While certain categories of crime are declining, other crime types, most notably murder and common assault, are on the rise.

Past explanations for the high crime rates in South Africa are myriad and include rising levels of poverty, unemployment, and inequality as well as the ready availability of alcohol, illegal drugs and firearms, among others.

While these explanations do offer some understanding of crime in the country, few of the previous explanations offered and/or crime preventative frameworks espoused have an integrated geographic or spatial component.

This is problematic since geography and by association, GIS (geographic information system), can play a vital role in understanding the risk factors for crime, and how crime can be tackled.

In fact, over the past two decades GIS has become the key tool for the spatial analysis and visualisation of crime.

The availability of detailed socio-economic and demographic datasets combined with crime data and computerised information technologies permit a large number of quantitative techniques to be used to assess potential crime cause and effect relationships.

The value of GIS in illuminating crime lies not only in crime analysis but in its ability to interact with crime data. A GIS can pull together large quantities of information contained in crime dockets, reports, and captured crime locations and extract data through time, date, modus operandi, crime type attribute and spatial queries.

Moreover, GIS can be used for operational and tactical purposes by identifying and mapping crime series; as well as in strategic decision-making by supporting decisions on locating police precincts and patrols, targeting crime in high-risk neighbourhoods, and developing policing projects.

Currently, crime levels remain alarmingly high more than two decades after democracy despite the adoption of a number of crime reduction initiatives since democratisation.

For all the ambition of past crime prevention policies they have all largely failed to reduce levels of crime in the country.
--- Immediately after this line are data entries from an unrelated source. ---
/-- Source: fields of R288 with the codes of R375. -/
theorem test_decode_matrix_merge_copy :
    decodeTableWord 64 0x0020102080100043 = some (.mscale true 4 32)
    ∧ decodeTableWord 64 0x00000A8085110147 = some (.mopag true 1 4 8 10 true)
    ∧ decodeTableWord 64 0x3F3F08023010074B = some (.mtwr 7 4 (.imm 0x3F3F) (.masked 3))
    ∧ decodeTableWord 64 0x00060CC08510024B = some (.mtld 2 10 (some 4) true 6)
    ∧ decodeTableWord 64 0x0007040010110053 = some (.mgin 7 4 8 (.masked 1))
    ∧ decodeTableWord 64 0x00000C0084000453 = some (.mgdrain 4 8)
    ∧ decodeTableWord 64 0x0000040180012357 = some (.xwait 3 9) := by decide +kernel


/-! ### States for the witnesses: a crew of one hart on core 159 with four lanes, its shared store of 128 KiB and 16 bytes at the
bottom of the window, a page of local memory mapped at VA 0x20000 for everything, and two elements of 32 bits to process -/

/-- Its x registers: x1 the shared store, x2 = 2, x3 four bytes before the shared store's page boundary, x4 = 0x20000. -/
def xs : Vector Word 32 := (((Vector.replicate 32 0).set 1 0x1FFFF000000000).set 2 2 |>.set 3 0x1FFFF00001FFFC).set 4 0x20000

def hart0 : Hart :=
  { Hart.reset with live := true, pc := 0x20000, x := xs, ir := 0x1234, csr := { Csrs.reset with vl := 2, vtype := 0x20, tvec := 0x40 },
                    sewMax := 3, nreg := 32 }

def crew0 : Crew :=
  { Crew.reset with live := true, uid := 1, core := 159, hg := 16, ssBase := 0x1FFFF000000000, ssSize := 0x20010, accs := 8, lqs := 16, xch := 3 }

def base : State :=
  { State.reset with cur := 32, hart := hart0, crew := crew0, nextUid := 2
                     regs := [(rTENPT 0, 0x8000000000000000)]
                     tlb := [{ tenant := 0, asid := 0, page := 1, flags := 0x7D, frame := 0x40000, reach := 0 }] }

/-- The same in system mode. -/
def sys : State := base.onCsr fun c => { c with tstat := 1 }

theorem cacheOk_of {s : State} (h : s.dcache = []) : CacheOk s := by
  intro k d hf; rw [h] at hf; cases hf

theorem cacheSound_of {s : State} (h : s.dcache = []) (o : InOrder s := by exact ⟨rfl, rfl, rfl⟩) : CacheSound s :=
  ⟨cacheOk_of h, o, fun l d e => by rw [State.dline, h] at e; cases e⟩

theorem cacheRoom_of {s : State} (h : s.dcache = []) (o : InOrder s := by exact ⟨rfl, rfl, rfl⟩) : CacheRoom s :=
  ⟨cacheSound_of h o, by simp [State.dlines, h, cacheLines]⟩

/-- Whether an access reaches the given pieces, all local memory that is filled and free of poison, in the window or in pages
whose translations are cached. -/
def leads (s : State) (a : Acc) (need : Need) (va : Word) (n : Nat) (ps : List (Nat × Nat × Place)) : Bool :=
  (match reachAll a need va n s with | .ok r => decide (r.1 = ps) | .error _ => false)
  && (ps.all fun p => match p.2.2 with | .mem pa => (unfilled s pa p.2.1).isEmpty && !s.poisonedAny pa p.2.1 | _ => false)
  && (pieces va.toNat n).all fun p => inWindow p.1 || (s.tlbFind s.crew.tenant s.crew.asid (p.1 / 2 ^ 17)).isSome

theorem reachAll_of {s : State} {a : Acc} {need : Need} {va : Word} {n : Nat} {ps : List (Nat × Nat × Place)}
    (h : (match reachAll a need va n s with | .ok r => decide (r.1 = ps) | .error _ => false) = true) :
    reachAll a need va n s = .ok (ps, s) := by
  cases e : reachAll a need va n s with
  | error _ => rw [e] at h; cases h
  | ok r =>
    rw [e] at h
    have h1 := of_decide_eq_true h
    have h2 := Laws.reachAll_state (ps := r.1) (t := r.2) e
    rw [← h1, ← h2]

theorem mem_of_leads {s : State} {ps : List (Nat × Nat × Place)}
    (h : (ps.all fun p => match p.2.2 with
      | .mem pa => (unfilled s pa p.2.1).isEmpty && !s.poisonedAny pa p.2.1 | _ => false) = true) :
    ∀ p ∈ ps, ∃ pa, p.2.2 = .mem pa ∧ unfilled s pa p.2.1 = [] ∧ s.poisonedAny pa p.2.1 = false := by
  intro p hp
  have := List.all_eq_true.mp h p hp
  revert this
  cases hq : p.2.2 with
  | mem pa => intro this; simp only [Bool.and_eq_true] at this; exact ⟨pa, rfl, List.isEmpty_iff.mp this.1, by simpa using this.2⟩
  | _ => intro this; cases this

theorem reachesMem_of {s : State} {a : Acc} {need : Need} {va : Word} {n : Nat} {ps : List (Nat × Nat × Place)}
    (h : leads s a need va n ps = true) : ReachesMem s a need va n ps := by
  simp only [leads, Bool.and_eq_true] at h
  exact ⟨reachAll_of h.1.1, fun p hp => let ⟨pa, e, u, _⟩ := mem_of_leads h.1.2 p hp; ⟨pa, e, u⟩⟩

theorem lands_of {s : State} {a : Acc} {need : Need} {va : Word} {n : Nat} {ps : List (Nat × Nat × Place)}
    (h : leads s a need va n ps = true) : Lands s a need va n ps := by
  simp only [leads, Bool.and_eq_true] at h
  exact Laws.lands_of (fun p hp => by simpa using List.all_eq_true.mp h.2 p hp) (reachAll_of h.1.1) (mem_of_leads h.1.2)

/-- No piece's line is poisoned for the core. -/
theorem cleanForCore_of {s : State} {ps : List (Nat × Nat × Place)}
    (h : (ps.all fun p => match p.2.2 with
      | .mem pa => (linesOf pa p.2.1).all fun l => !s.corePois s.crew.core (l * 64) | _ => true) = true) : CleanForCore s ps := by
  intro p hp pa e l hl
  have := List.all_eq_true.mp h p hp
  rw [e] at this
  simpa using List.all_eq_true.mp this l hl

/-! ### For each statement with hypotheses, states and operands that meet them, clause by clause -/

/-- The state whose next move is the hart's turn, with the bytes of some parcels at its program counter. -/
def turnS (bs : List (Nat × Byte)) : State := { base with moves := [.hart 0 32 none], mem := bs }

/-- Its hart's turn. -/
def turnR (bs : List (Nat × Byte)) : State :=
  { base with mem := bs }

/-- ADDI x5, x5, 0x678 at the program counter's home. -/
def addiAt : List (Nat × Byte) := [(0x40000, 0x84), (0x40001, 0x52), (0x40002, 0x80), (0x40003, 0x67)]

theorem hartMoves (bs : List (Nat × Byte)) : HartMoves (turnS bs) (turnR bs) := ⟨0, 32, none, [], _, rfl, rfl, rfl, rfl⟩

def fetches (s : State) (ps : List Parcel) : Bool := match fetchInstr s with | .parcels qs _ => decide (qs = ps) | _ => false

theorem fetches_of {s : State} {ps : List Parcel} (h : fetches s ps = true) : ∃ u, fetchInstr s = .parcels ps u := by
  unfold fetches at h
  split at h
  · exact ⟨_, by rw [← of_decide_eq_true h]; assumption⟩
  · cases h

/-- The parcels `ps` are fetched, and the state in which they execute has a property. -/
def fetchesThen (s : State) (ps : List Parcel) (p : State → Bool) : Bool :=
  match fetchInstr s with | .parcels qs u => decide (qs = ps) && p (withParcels ps u) | _ => false

theorem fetchesThen_of {s : State} {ps : List Parcel} {p : State → Bool} (h : fetchesThen s ps p = true) :
    ∃ u, fetchInstr s = .parcels ps u ∧ p (withParcels ps u) = true := by
  unfold fetchesThen at h
  split at h
  · simp only [Bool.and_eq_true, decide_eq_true_eq] at h
    exact ⟨_, by rw [← h.1]; assumption, h.2⟩
  · cases h

/-- What the arbiter does with an instruction has a property. -/
def granting (i : Instr) (p : Grant → Bool) (v : State) : Bool := p (arbiter (occupancy v i) v)

/-- A masked VADD of two parcels whose first bytes stand at the start of a page. -/
def vaddAt : List (Nat × Byte) := [(0x40000, 0x0F), (0x40001, 0xC4), (0x40002, 0x14), (0x40003, 0x20)]

/-- The same turn with a second hart in the crew, `h`, and a convoy that may hold the lane group. -/
def turnTwo (h : Hart) (convoy : Option (Nat × Word × Word)) : State :=
  { (turnR vaddAt).onCrew fun c => { c with convoy } with harts := [(33, { h with idx := 1 })] }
The time is right to re-examine current crime prevention policy and consider GIS as a technology that can make a worthwhile contribution to future policy directives.

Increasing empirical evidence in the country suggests that crime and geography are inextricably linked which belie attempts to approach crime separately from its spatial context.

While it may be dangerous to conflate primary crime prevention with geography, the failure to understand crime and its causes in geographic terms in the country will result in all future policy and prevention discussions taking place in an analytical and empirical vacuum.

Past research has identified pivotal and amenable neighbourhood-level risk factors which increase the risk of crime in communities. Addressing these factors is important and could potentially lower the risk of crime.

This is not to say that other cultural, historical, economic, and possibly legal drivers of crime should be ignored but rather this knowledge should be supplemented with a broader understanding of “place-specific” crime risk factors.

A principled and holistic crime prevention approach is required that is cognisant of the geography in which crime is occurring throughout the country.

Whether the potential of GIS as a technology can be harnessed to effect change; and whether the development and implementation of such a GIS-orientated approach would have any measurable effect on the magnitude and extent of crime in South Africa is uncertain, but if all other attempts have failed, what do we have to lose.